Across the lines of the records below, how many have the string "setDeferred" in them? Answer with the number alone.

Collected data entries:
=== Begin Enclosure ===
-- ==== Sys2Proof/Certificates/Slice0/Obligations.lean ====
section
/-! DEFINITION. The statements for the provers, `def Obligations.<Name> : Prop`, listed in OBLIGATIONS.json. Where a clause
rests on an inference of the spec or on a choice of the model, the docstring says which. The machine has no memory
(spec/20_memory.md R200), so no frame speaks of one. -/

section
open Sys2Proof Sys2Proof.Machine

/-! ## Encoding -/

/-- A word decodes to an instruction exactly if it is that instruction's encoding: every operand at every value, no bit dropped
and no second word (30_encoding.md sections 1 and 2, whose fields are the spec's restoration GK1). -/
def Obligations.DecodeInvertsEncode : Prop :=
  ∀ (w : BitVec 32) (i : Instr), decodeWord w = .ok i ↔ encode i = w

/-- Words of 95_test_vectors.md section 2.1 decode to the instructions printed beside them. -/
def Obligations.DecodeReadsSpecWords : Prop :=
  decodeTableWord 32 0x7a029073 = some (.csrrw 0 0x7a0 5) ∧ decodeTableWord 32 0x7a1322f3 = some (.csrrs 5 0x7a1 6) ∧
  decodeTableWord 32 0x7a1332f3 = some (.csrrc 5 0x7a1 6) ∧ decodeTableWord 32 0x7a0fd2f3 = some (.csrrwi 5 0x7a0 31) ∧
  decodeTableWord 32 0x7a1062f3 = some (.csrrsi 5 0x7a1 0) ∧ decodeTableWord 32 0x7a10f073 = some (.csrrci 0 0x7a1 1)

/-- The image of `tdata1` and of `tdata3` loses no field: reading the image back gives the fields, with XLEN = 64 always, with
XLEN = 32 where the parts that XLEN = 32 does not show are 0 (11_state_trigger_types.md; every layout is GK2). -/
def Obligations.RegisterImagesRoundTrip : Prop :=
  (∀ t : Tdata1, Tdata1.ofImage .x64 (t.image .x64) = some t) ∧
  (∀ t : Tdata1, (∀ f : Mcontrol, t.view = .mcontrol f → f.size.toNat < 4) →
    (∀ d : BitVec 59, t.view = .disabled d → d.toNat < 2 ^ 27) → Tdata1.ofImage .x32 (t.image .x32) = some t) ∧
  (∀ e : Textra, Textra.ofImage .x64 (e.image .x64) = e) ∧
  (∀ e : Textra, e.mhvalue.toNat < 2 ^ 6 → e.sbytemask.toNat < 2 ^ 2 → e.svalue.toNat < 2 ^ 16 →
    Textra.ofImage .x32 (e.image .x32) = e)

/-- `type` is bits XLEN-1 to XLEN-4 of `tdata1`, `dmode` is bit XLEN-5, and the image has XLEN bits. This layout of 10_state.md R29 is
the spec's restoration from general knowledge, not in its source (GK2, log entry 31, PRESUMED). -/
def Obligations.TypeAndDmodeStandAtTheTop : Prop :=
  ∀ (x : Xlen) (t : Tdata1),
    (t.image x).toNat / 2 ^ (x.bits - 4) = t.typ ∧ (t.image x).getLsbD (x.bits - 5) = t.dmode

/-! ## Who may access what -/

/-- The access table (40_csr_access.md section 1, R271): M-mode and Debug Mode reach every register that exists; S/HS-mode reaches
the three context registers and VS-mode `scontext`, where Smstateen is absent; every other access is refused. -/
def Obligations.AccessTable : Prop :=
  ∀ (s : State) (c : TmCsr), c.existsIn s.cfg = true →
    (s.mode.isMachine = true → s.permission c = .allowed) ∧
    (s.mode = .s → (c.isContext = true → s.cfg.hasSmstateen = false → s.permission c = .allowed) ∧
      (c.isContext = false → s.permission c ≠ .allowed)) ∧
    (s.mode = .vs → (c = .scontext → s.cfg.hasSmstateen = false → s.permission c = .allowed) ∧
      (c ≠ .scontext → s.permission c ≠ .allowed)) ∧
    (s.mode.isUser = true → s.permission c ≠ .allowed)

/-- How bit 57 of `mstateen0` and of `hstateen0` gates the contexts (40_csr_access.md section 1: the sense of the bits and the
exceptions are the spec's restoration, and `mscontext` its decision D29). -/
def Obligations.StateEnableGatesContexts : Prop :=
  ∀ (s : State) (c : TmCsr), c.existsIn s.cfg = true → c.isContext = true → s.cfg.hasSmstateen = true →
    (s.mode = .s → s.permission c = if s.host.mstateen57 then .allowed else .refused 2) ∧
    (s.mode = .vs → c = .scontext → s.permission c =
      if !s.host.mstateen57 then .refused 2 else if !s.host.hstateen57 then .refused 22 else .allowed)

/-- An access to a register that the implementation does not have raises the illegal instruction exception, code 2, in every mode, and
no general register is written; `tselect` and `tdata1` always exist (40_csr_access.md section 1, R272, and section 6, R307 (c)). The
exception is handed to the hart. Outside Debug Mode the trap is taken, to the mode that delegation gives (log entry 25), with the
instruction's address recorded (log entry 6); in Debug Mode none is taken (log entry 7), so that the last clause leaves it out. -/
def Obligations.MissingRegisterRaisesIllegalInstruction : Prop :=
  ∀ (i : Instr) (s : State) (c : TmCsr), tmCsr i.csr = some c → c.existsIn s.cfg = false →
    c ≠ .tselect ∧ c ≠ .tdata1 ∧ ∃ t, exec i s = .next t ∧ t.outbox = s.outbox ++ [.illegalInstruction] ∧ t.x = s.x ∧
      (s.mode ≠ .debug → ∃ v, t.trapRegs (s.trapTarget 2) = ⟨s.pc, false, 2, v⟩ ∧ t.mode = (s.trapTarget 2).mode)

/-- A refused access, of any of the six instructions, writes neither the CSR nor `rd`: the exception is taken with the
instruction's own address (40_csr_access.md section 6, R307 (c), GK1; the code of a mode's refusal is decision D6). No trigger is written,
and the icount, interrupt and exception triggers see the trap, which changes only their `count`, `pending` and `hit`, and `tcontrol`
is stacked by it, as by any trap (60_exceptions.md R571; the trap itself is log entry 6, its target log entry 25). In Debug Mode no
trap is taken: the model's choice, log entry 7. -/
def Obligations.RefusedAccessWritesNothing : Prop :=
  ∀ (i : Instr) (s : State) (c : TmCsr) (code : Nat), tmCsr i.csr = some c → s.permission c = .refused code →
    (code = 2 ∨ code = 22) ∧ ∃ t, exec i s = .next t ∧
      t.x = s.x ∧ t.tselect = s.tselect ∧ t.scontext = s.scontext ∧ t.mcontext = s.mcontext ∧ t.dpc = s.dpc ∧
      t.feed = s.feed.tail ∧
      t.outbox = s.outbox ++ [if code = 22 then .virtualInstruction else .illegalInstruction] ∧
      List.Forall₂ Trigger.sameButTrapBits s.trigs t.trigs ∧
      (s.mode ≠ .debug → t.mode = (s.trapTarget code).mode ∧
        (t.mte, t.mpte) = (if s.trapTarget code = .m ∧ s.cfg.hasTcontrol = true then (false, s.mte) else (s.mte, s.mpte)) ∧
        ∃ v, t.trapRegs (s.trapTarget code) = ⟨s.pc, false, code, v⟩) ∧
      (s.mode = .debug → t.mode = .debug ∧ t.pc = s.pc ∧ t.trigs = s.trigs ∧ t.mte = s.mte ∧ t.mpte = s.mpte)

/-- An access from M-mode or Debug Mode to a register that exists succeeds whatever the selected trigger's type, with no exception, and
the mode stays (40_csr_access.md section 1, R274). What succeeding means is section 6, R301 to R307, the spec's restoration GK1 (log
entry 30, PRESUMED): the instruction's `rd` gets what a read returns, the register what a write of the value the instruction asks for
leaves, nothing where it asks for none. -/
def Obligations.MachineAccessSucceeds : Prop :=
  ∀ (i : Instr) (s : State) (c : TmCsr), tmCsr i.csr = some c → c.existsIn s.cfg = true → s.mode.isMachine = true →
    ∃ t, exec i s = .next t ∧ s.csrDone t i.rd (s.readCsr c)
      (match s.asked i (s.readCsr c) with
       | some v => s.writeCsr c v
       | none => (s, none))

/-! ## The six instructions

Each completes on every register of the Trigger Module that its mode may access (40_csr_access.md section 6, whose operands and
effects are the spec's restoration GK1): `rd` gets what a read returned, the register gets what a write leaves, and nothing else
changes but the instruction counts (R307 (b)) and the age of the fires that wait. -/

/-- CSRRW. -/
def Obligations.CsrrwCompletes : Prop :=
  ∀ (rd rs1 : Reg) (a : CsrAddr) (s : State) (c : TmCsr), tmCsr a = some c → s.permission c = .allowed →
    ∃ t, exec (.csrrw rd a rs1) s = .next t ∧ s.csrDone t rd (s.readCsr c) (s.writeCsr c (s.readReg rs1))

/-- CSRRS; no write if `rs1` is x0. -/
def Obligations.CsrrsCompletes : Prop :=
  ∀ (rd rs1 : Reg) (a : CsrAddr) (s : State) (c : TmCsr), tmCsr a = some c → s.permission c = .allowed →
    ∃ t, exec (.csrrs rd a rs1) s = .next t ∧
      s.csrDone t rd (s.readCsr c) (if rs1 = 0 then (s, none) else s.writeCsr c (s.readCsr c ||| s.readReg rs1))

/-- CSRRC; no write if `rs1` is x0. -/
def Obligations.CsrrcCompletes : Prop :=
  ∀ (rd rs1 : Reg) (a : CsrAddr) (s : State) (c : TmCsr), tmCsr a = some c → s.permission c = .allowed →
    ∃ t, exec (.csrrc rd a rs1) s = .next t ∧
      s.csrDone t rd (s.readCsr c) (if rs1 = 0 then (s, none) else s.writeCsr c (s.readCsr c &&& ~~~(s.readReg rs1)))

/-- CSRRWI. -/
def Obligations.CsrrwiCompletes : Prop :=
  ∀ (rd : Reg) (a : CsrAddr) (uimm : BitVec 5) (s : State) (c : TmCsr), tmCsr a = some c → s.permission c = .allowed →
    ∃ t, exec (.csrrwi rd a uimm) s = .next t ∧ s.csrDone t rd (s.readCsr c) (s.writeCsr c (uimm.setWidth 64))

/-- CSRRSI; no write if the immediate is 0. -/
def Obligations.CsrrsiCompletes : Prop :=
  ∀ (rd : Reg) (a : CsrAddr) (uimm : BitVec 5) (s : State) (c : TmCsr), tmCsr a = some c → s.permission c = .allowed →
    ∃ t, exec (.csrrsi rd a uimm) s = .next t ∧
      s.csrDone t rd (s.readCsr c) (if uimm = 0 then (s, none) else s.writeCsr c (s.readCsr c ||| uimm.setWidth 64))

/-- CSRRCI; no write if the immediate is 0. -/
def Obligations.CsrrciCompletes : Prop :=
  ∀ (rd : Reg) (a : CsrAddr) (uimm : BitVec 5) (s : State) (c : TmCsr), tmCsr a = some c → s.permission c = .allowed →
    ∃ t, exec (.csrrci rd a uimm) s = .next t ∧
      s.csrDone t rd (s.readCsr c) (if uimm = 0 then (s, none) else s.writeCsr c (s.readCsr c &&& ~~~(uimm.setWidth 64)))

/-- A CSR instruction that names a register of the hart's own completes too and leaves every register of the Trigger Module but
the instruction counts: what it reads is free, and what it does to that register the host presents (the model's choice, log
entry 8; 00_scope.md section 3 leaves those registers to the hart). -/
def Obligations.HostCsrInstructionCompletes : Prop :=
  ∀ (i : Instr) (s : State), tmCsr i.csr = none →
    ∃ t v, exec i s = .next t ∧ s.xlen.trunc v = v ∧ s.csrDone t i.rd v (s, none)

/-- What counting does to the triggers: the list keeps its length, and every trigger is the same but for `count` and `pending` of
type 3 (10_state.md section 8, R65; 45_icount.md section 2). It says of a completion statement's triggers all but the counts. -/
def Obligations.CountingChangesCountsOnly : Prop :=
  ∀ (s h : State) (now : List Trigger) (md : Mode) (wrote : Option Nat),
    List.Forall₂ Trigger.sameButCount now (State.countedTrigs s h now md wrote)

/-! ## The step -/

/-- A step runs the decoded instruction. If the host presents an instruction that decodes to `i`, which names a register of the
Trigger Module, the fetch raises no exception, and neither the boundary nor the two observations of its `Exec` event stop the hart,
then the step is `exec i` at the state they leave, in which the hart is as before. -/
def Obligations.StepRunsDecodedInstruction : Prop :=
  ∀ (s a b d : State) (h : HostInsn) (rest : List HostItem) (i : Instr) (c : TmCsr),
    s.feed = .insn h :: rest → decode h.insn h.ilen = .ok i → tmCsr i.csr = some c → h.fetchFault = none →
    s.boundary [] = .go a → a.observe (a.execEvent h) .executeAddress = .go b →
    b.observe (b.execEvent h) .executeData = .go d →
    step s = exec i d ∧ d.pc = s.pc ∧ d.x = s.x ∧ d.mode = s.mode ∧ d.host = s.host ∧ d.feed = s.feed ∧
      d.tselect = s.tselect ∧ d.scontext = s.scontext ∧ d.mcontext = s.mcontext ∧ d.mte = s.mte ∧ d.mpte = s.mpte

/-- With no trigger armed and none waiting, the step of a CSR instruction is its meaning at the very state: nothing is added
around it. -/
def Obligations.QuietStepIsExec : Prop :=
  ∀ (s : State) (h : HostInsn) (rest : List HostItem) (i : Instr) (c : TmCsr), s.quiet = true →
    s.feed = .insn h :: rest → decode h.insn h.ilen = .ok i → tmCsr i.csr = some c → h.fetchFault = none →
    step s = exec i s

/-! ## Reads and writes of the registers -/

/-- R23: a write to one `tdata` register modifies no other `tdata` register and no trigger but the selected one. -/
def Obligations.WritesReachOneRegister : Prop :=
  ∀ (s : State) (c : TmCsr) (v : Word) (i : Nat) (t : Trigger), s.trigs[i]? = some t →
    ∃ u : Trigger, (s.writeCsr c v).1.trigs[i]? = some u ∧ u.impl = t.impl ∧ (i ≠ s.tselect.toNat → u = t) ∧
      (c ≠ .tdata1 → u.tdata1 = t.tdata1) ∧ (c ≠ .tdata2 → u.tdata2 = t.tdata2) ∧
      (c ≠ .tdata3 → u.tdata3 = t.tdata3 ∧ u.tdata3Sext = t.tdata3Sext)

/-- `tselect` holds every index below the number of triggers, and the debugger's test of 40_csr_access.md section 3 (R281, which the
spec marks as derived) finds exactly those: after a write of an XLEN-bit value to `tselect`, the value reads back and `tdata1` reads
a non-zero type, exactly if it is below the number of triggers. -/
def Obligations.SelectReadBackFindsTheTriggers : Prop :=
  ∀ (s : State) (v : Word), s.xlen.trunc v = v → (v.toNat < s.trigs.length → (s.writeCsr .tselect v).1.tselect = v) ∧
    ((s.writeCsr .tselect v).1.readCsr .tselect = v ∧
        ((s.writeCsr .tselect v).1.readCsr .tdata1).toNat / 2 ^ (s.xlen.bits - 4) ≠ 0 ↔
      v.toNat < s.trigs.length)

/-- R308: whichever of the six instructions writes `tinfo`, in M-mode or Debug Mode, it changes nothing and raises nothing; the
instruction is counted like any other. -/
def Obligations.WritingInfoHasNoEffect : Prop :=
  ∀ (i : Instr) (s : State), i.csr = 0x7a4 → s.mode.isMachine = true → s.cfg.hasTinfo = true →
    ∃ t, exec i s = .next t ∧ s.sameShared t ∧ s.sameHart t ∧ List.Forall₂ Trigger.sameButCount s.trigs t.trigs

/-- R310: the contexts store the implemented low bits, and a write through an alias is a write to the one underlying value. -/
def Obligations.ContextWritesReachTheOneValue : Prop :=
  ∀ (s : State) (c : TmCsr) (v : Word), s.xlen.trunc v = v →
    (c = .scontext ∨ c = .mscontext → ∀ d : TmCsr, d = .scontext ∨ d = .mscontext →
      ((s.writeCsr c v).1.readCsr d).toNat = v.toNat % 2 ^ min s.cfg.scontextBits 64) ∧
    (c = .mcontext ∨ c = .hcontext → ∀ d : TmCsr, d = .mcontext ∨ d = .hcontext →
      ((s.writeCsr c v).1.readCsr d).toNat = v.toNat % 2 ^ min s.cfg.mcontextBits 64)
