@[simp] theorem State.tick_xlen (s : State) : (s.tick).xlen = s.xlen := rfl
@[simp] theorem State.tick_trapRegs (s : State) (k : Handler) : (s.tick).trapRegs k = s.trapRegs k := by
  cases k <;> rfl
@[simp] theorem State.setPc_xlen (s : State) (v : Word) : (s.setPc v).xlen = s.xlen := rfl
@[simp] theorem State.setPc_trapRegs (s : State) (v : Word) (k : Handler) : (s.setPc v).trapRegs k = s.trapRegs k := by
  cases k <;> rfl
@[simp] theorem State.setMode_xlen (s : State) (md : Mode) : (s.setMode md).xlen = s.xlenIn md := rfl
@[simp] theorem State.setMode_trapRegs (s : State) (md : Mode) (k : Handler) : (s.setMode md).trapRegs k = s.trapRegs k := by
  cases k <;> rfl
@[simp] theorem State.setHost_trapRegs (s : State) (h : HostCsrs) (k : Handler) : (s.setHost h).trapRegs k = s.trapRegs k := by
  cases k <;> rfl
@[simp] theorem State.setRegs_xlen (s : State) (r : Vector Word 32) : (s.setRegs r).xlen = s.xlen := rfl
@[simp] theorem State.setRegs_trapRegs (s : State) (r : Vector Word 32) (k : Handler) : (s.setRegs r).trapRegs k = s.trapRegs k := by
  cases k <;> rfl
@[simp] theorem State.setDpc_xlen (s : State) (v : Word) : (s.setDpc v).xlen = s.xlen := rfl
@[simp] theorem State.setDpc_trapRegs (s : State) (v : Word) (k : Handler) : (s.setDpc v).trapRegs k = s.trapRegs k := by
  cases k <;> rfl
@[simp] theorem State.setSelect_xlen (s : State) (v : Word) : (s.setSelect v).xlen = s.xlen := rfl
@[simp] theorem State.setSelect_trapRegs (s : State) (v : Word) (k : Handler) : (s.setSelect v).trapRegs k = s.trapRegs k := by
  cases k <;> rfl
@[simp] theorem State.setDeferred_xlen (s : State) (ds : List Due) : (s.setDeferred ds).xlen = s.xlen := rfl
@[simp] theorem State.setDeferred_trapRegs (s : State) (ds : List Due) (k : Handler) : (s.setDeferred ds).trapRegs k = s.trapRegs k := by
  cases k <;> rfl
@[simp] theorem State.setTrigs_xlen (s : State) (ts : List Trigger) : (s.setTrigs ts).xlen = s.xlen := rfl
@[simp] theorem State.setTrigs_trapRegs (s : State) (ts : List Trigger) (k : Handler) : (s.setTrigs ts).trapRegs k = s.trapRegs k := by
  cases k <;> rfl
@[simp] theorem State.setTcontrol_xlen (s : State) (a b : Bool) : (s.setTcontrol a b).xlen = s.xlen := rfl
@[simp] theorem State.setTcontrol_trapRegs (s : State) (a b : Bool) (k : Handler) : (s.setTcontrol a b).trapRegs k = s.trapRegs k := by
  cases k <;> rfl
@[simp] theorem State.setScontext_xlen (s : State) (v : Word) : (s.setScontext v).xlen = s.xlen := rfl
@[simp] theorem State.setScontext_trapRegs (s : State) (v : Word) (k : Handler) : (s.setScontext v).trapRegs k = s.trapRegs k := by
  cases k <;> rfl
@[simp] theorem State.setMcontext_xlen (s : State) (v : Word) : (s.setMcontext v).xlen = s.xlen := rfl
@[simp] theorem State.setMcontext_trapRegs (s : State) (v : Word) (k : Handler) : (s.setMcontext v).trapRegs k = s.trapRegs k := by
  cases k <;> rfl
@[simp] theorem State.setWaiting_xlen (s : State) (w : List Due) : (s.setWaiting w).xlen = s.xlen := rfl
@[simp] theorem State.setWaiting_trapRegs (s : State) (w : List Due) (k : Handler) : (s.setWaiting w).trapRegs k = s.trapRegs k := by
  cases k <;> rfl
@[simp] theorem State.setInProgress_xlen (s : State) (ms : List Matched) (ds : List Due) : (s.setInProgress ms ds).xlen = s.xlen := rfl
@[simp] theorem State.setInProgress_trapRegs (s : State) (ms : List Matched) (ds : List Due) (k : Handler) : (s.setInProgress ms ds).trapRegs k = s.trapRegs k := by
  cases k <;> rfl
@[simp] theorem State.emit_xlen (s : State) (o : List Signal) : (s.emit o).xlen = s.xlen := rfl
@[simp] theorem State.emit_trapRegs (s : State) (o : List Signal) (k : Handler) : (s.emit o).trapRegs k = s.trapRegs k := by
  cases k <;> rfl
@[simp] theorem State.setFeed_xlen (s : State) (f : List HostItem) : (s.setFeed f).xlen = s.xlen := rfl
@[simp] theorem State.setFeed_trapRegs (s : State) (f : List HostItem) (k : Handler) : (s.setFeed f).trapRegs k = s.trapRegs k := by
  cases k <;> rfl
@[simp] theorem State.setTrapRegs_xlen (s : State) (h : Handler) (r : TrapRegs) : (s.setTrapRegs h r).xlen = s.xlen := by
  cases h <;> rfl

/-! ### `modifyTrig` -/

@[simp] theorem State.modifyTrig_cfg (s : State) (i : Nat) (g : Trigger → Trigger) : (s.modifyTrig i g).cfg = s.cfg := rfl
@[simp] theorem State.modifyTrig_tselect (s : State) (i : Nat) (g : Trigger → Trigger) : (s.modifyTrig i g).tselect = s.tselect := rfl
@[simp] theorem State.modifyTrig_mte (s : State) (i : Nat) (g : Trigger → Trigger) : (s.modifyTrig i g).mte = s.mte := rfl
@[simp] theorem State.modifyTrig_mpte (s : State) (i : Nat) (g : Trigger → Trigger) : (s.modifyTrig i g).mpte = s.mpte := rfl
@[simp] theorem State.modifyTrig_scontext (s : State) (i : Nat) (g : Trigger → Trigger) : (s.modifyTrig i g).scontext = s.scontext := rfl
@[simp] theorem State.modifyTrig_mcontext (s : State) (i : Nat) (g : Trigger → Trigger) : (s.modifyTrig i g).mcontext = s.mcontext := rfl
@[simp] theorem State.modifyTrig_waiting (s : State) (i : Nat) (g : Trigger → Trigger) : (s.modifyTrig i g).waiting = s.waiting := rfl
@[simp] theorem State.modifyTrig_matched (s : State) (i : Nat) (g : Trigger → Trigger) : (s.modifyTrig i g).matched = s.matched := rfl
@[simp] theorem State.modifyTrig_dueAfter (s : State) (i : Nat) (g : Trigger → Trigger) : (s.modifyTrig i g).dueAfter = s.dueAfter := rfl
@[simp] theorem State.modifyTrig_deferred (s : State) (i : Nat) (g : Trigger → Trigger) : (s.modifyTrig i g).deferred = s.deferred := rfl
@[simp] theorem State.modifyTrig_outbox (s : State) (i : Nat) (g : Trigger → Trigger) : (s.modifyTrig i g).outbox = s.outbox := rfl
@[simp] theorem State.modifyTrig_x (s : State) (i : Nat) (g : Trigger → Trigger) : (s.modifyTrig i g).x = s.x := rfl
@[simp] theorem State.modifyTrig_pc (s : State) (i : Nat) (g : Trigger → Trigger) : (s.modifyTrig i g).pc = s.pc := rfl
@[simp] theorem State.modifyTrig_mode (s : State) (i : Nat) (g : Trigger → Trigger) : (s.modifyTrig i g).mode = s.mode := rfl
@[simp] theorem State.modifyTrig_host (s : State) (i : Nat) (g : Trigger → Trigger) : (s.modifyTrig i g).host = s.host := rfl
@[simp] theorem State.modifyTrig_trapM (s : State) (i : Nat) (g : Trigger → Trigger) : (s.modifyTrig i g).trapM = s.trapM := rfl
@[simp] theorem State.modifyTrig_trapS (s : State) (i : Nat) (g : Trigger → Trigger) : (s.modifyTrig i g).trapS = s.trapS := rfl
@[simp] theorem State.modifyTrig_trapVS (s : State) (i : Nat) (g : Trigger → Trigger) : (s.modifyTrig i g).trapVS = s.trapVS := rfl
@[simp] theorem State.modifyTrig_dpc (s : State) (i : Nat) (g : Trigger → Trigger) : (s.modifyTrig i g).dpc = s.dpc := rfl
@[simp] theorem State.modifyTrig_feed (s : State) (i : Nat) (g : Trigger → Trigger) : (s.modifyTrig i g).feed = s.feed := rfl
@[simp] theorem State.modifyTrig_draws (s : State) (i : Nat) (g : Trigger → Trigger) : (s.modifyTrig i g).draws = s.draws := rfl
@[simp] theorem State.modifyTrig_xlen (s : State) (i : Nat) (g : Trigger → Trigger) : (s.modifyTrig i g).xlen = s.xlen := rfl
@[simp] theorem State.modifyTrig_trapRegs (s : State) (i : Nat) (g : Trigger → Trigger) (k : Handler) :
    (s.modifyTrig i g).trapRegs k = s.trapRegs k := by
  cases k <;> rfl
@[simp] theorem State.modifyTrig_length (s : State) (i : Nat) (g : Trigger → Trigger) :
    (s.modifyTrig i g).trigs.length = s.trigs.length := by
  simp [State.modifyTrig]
=== End Enclosure ===
• [Your solution]:
2